/-- The first row of the map that selects a word is that of the instruction it decodes to. -/
theorem Decoded.firstMatch_eq {w : Word} {i : Instr} (h : Decoded w i) : firstMatch w = some i.kind := by
  cases h with
  | jp hop => exact firstMatch_of_masked ((selector_test w 0x1000#16 rfl).2 hop) (by decide) rfl
  | call hop => exact firstMatch_of_masked ((selector_test w 0x2000#16 rfl).2 hop) (by decide) rfl
  | seByte hop => exact firstMatch_of_masked ((selector_test w 0x3000#16 rfl).2 hop) (by decide) rfl
  | sneByte hop => exact firstMatch_of_masked ((selector_test w 0x4000#16 rfl).2 hop) (by decide) rfl
  | seReg hop => exact firstMatch_of_masked ((selector_test w 0x5000#16 rfl).2 hop) (by decide) rfl
  | ldByte hop => exact firstMatch_of_masked ((selector_test w 0x6000#16 rfl).2 hop) (by decide) rfl
  | addByte hop => exact firstMatch_of_masked ((selector_test w 0x7000#16 rfl).2 hop) (by decide) rfl
  | sneReg hop => exact firstMatch_of_masked ((selector_test w 0x9000#16 rfl).2 hop) (by decide) rfl
  | ldI hop => exact firstMatch_of_masked ((selector_test w 0xA000#16 rfl).2 hop) (by decide) rfl
  | jpV0 hop => exact firstMatch_of_masked ((selector_test w 0xB000#16 rfl).2 hop) (by decide) rfl
  | rnd hop => exact firstMatch_of_masked ((selector_test w 0xC000#16 rfl).2 hop) (by decide) rfl
  | drw hop => exact firstMatch_of_masked ((selector_test w 0xD000#16 rfl).2 hop) (by decide) rfl
  | cls hop hkk => exact firstMatch_of_masked ((lowByte_test w 0x00E0#16 rfl).2 ⟨hop, hkk⟩) (by decide) rfl
  | ret hop hkk => exact firstMatch_of_masked ((lowByte_test w 0x00EE#16 rfl).2 ⟨hop, hkk⟩) (by decide) rfl
  | skp hop hkk => exact firstMatch_of_masked ((lowByte_test w 0xE09E#16 rfl).2 ⟨hop, hkk⟩) (by decide) rfl
  | sknp hop hkk => exact firstMatch_of_masked ((lowByte_test w 0xE0A1#16 rfl).2 ⟨hop, hkk⟩) (by decide) rfl
  | ldVxDt hop hkk => exact firstMatch_of_masked ((lowByte_test w 0xF007#16 rfl).2 ⟨hop, hkk⟩) (by decide) rfl
  | ldK hop hkk => exact firstMatch_of_masked ((lowByte_test w 0xF00A#16 rfl).2 ⟨hop, hkk⟩) (by decide) rfl
  | ldDt hop hkk => exact firstMatch_of_masked ((lowByte_test w 0xF015#16 rfl).2 ⟨hop, hkk⟩) (by decide) rfl
  | ldSt hop hkk => exact firstMatch_of_masked ((lowByte_test w 0xF018#16 rfl).2 ⟨hop, hkk⟩) (by decide) rfl
  | addI hop hkk => exact firstMatch_of_masked ((lowByte_test w 0xF01E#16 rfl).2 ⟨hop, hkk⟩) (by decide) rfl
  | ldF hop hkk => exact firstMatch_of_masked ((lowByte_test w 0xF029#16 rfl).2 ⟨hop, hkk⟩) (by decide) rfl
  | ldB hop hkk => exact firstMatch_of_masked ((lowByte_test w 0xF033#16 rfl).2 ⟨hop, hkk⟩) (by decide) rfl
  | stRegs hop hkk => exact firstMatch_of_masked ((lowByte_test w 0xF055#16 rfl).2 ⟨hop, hkk⟩) (by decide) rfl
  | ldRegs hop hkk => exact firstMatch_of_masked ((lowByte_test w 0xF065#16 rfl).2 ⟨hop, hkk⟩) (by decide) rfl
  | ldReg hop hn => exact firstMatch_of_masked ((lowNibble_test w 0x8000#16 rfl).2 ⟨hop, hn⟩) (by decide) rfl
  | orReg hop hn => exact firstMatch_of_masked ((lowNibble_test w 0x8001#16 rfl).2 ⟨hop, hn⟩) (by decide) rfl
  | andReg hop hn => exact firstMatch_of_masked ((lowNibble_test w 0x8002#16 rfl).2 ⟨hop, hn⟩) (by decide) rfl
  | xorReg hop hn => exact firstMatch_of_masked ((lowNibble_test w 0x8003#16 rfl).2 ⟨hop, hn⟩) (by decide) rfl
  | addReg hop hn => exact firstMatch_of_masked ((lowNibble_test w 0x8004#16 rfl).2 ⟨hop, hn⟩) (by decide) rfl
  | subReg hop hn => exact firstMatch_of_masked ((lowNibble_test w 0x8005#16 rfl).2 ⟨hop, hn⟩) (by decide) rfl
  | shr hop hn => exact firstMatch_of_masked ((lowNibble_test w 0x8006#16 rfl).2 ⟨hop, hn⟩) (by decide) rfl
  | subnReg hop hn => exact firstMatch_of_masked ((lowNibble_test w 0x8007#16 rfl).2 ⟨hop, hn⟩) (by decide) rfl
  | shl hop hn => exact firstMatch_of_masked ((lowNibble_test w 0x800E#16 rfl).2 ⟨hop, hn⟩) (by decide) rfl
  | sys hop hcls hret =>
    have hkk : kkField w ∉ [0xE0#8, 0xEE#8] := by simp [hcls, hret]
    exact firstMatch_of_skipped (skipped := (rowsOf 0x0#4).take 2) (rest := (rowsOf 0x0#4).drop 3)
      (r := ⟨.sys, 0x0000#16, 0xF000#16⟩) (by rw [hop]; decide) (by decide) hkk ((selector_test w 0 rfl).2 hop)
  | unknown8 hop hn =>
    have hrows : ∀ n ∈ [0x8, 0x9, 0xA, 0xB, 0xC, 0xD, 0xF],
        firstMatch (packXYN 0x8#4 0 0 (BitVec.ofFin n)) = some .unknown := by decide
    have hw : w &&& 0xF00F#16 = packXYN 0x8#4 0 0 (BitVec.ofFin (nField w)) := by
      rw [← packXYN_and_lowNibble _ (xField w) (yField w), ← hop, packXYN_fields]
    exact firstMatch_of_masked hw ⟨rfl, by rw [opField_packXYN]; decide⟩ (hrows _ hn)
  | unknownE hop hkk =>
    exact firstMatch_of_skipped (skipped := (rowsOf 0xE#4).take 2) (rest := [])
      (r := ⟨.unknown, 0x0000#16, 0x0000#16⟩) (by rw [hop]; decide) (by decide) hkk BitVec.and_zero
  | unknownF hop hkk =>
    exact firstMatch_of_skipped (skipped := (rowsOf 0xF#4).take 9) (rest := [])
      (r := ⟨.unknown, 0x0000#16, 0x0000#16⟩) (by rw [hop]; decide) (by decide) hkk BitVec.and_zero

/-- Settles O4: the row that decides how a word decodes is the first of the map that selects it. -/
theorem decoderFollowsOpcodeMap : Obligations.DecoderFollowsOpcodeMap := by
  unfold Obligations.DecoderFollowsOpcodeMap
  exact fun w => (decode_decoded w).firstMatch_eq

/-- Settles O5: `UNKNOWN` has three rows, one for each selector with sub-opcodes, and the fields are these numbers. -/
theorem unknownWordsAreExactly : Obligations.UnknownWordsAreExactly := by
  unfold Obligations.UnknownWordsAreExactly
  intro w
  have mem_val {l : List Nibble} : (nField w).val ∈ l.map Fin.val ↔ nField w ∈ l :=
    List.mem_map_of_injective Fin.val_injective
  have mem_toNat {l : List Byte} : (kkField w).toNat ∈ l.map BitVec.toNat ↔ kkField w ∈ l :=
    List.mem_map_of_injective BitVec.toNat_injective
  rw [decode_eq_iff, ← opField_toNat, ← nField_val, ← kkField_toNat]
  constructor
  · intro h
    cases h with
    | unknown8 hop hn => exact .inl ⟨by rw [hop]; rfl, mem_val.2 hn⟩
    | unknownE hop hkk => exact .inr (.inl ⟨by rw [hop]; rfl, fun h => hkk (mem_toNat.1 h)⟩)
    | unknownF hop hkk => exact .inr (.inr ⟨by rw [hop]; rfl, fun h => hkk (mem_toNat.1 h)⟩)
  · rintro (⟨hop, hn⟩ | ⟨hop, hkk⟩ | ⟨hop, hkk⟩)
    · exact .unknown8 (BitVec.eq_of_toNat_eq hop) (mem_val.1 hn)
    · exact .unknownE (BitVec.eq_of_toNat_eq hop) fun h => hkk (mem_toNat.2 h)
    · exact .unknownF (BitVec.eq_of_toNat_eq hop) fun h => hkk (mem_toNat.2 h)

/-- What a row gives is well-formed, and its operands are the fields R101 lists. -/
theorem Decoded.operands_eq {w : Word} {i : Instr} (h : Decoded w i) :
    i.operands = operandsFor i.kind w ∧ i.wf = true := by
  cases h with
  | sys hop hcls hret =>
    have hkk : (nnnField w).setWidth 8 = kkField w := by
      rw [← kkField_packNNN (opField w), packNNN_fields]
    exact ⟨rfl, by simp [Instr.wf, sysOperandOk, hkk, hcls, hret]⟩
  | _ => exact ⟨rfl, rfl⟩

/-- Settles O6: each row takes its operands from the listed fields. -/
theorem operandsAreTheListedFields : Obligations.OperandsAreTheListedFields := by
  unfold Obligations.OperandsAreTheListedFields
  exact fun w => (decode_decoded w).operands_eq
• • •
Task directions: Send back an exact copy of only the lines from the line with "0xF00A#16 rfl).2 ⟨hop, hkk⟩) (by decide) rfl" up to and including the line with "0x8002#16 rfl).2 ⟨hop, hn⟩) (by decide) rfl" in the data above.

Exercise result:
  | ldK hop hkk => exact firstMatch_of_masked ((lowByte_test w 0xF00A#16 rfl).2 ⟨hop, hkk⟩) (by decide) rfl
  | ldDt hop hkk => exact firstMatch_of_masked ((lowByte_test w 0xF015#16 rfl).2 ⟨hop, hkk⟩) (by decide) rfl
  | ldSt hop hkk => exact firstMatch_of_masked ((lowByte_test w 0xF018#16 rfl).2 ⟨hop, hkk⟩) (by decide) rfl
  | addI hop hkk => exact firstMatch_of_masked ((lowByte_test w 0xF01E#16 rfl).2 ⟨hop, hkk⟩) (by decide) rfl
  | ldF hop hkk => exact firstMatch_of_masked ((lowByte_test w 0xF029#16 rfl).2 ⟨hop, hkk⟩) (by decide) rfl
  | ldB hop hkk => exact firstMatch_of_masked ((lowByte_test w 0xF033#16 rfl).2 ⟨hop, hkk⟩) (by decide) rfl
  | stRegs hop hkk => exact firstMatch_of_masked ((lowByte_test w 0xF055#16 rfl).2 ⟨hop, hkk⟩) (by decide) rfl
  | ldRegs hop hkk => exact firstMatch_of_masked ((lowByte_test w 0xF065#16 rfl).2 ⟨hop, hkk⟩) (by decide) rfl
  | ldReg hop hn => exact firstMatch_of_masked ((lowNibble_test w 0x8000#16 rfl).2 ⟨hop, hn⟩) (by decide) rfl
  | orReg hop hn => exact firstMatch_of_masked ((lowNibble_test w 0x8001#16 rfl).2 ⟨hop, hn⟩) (by decide) rfl
  | andReg hop hn => exact firstMatch_of_masked ((lowNibble_test w 0x8002#16 rfl).2 ⟨hop, hn⟩) (by decide) rfl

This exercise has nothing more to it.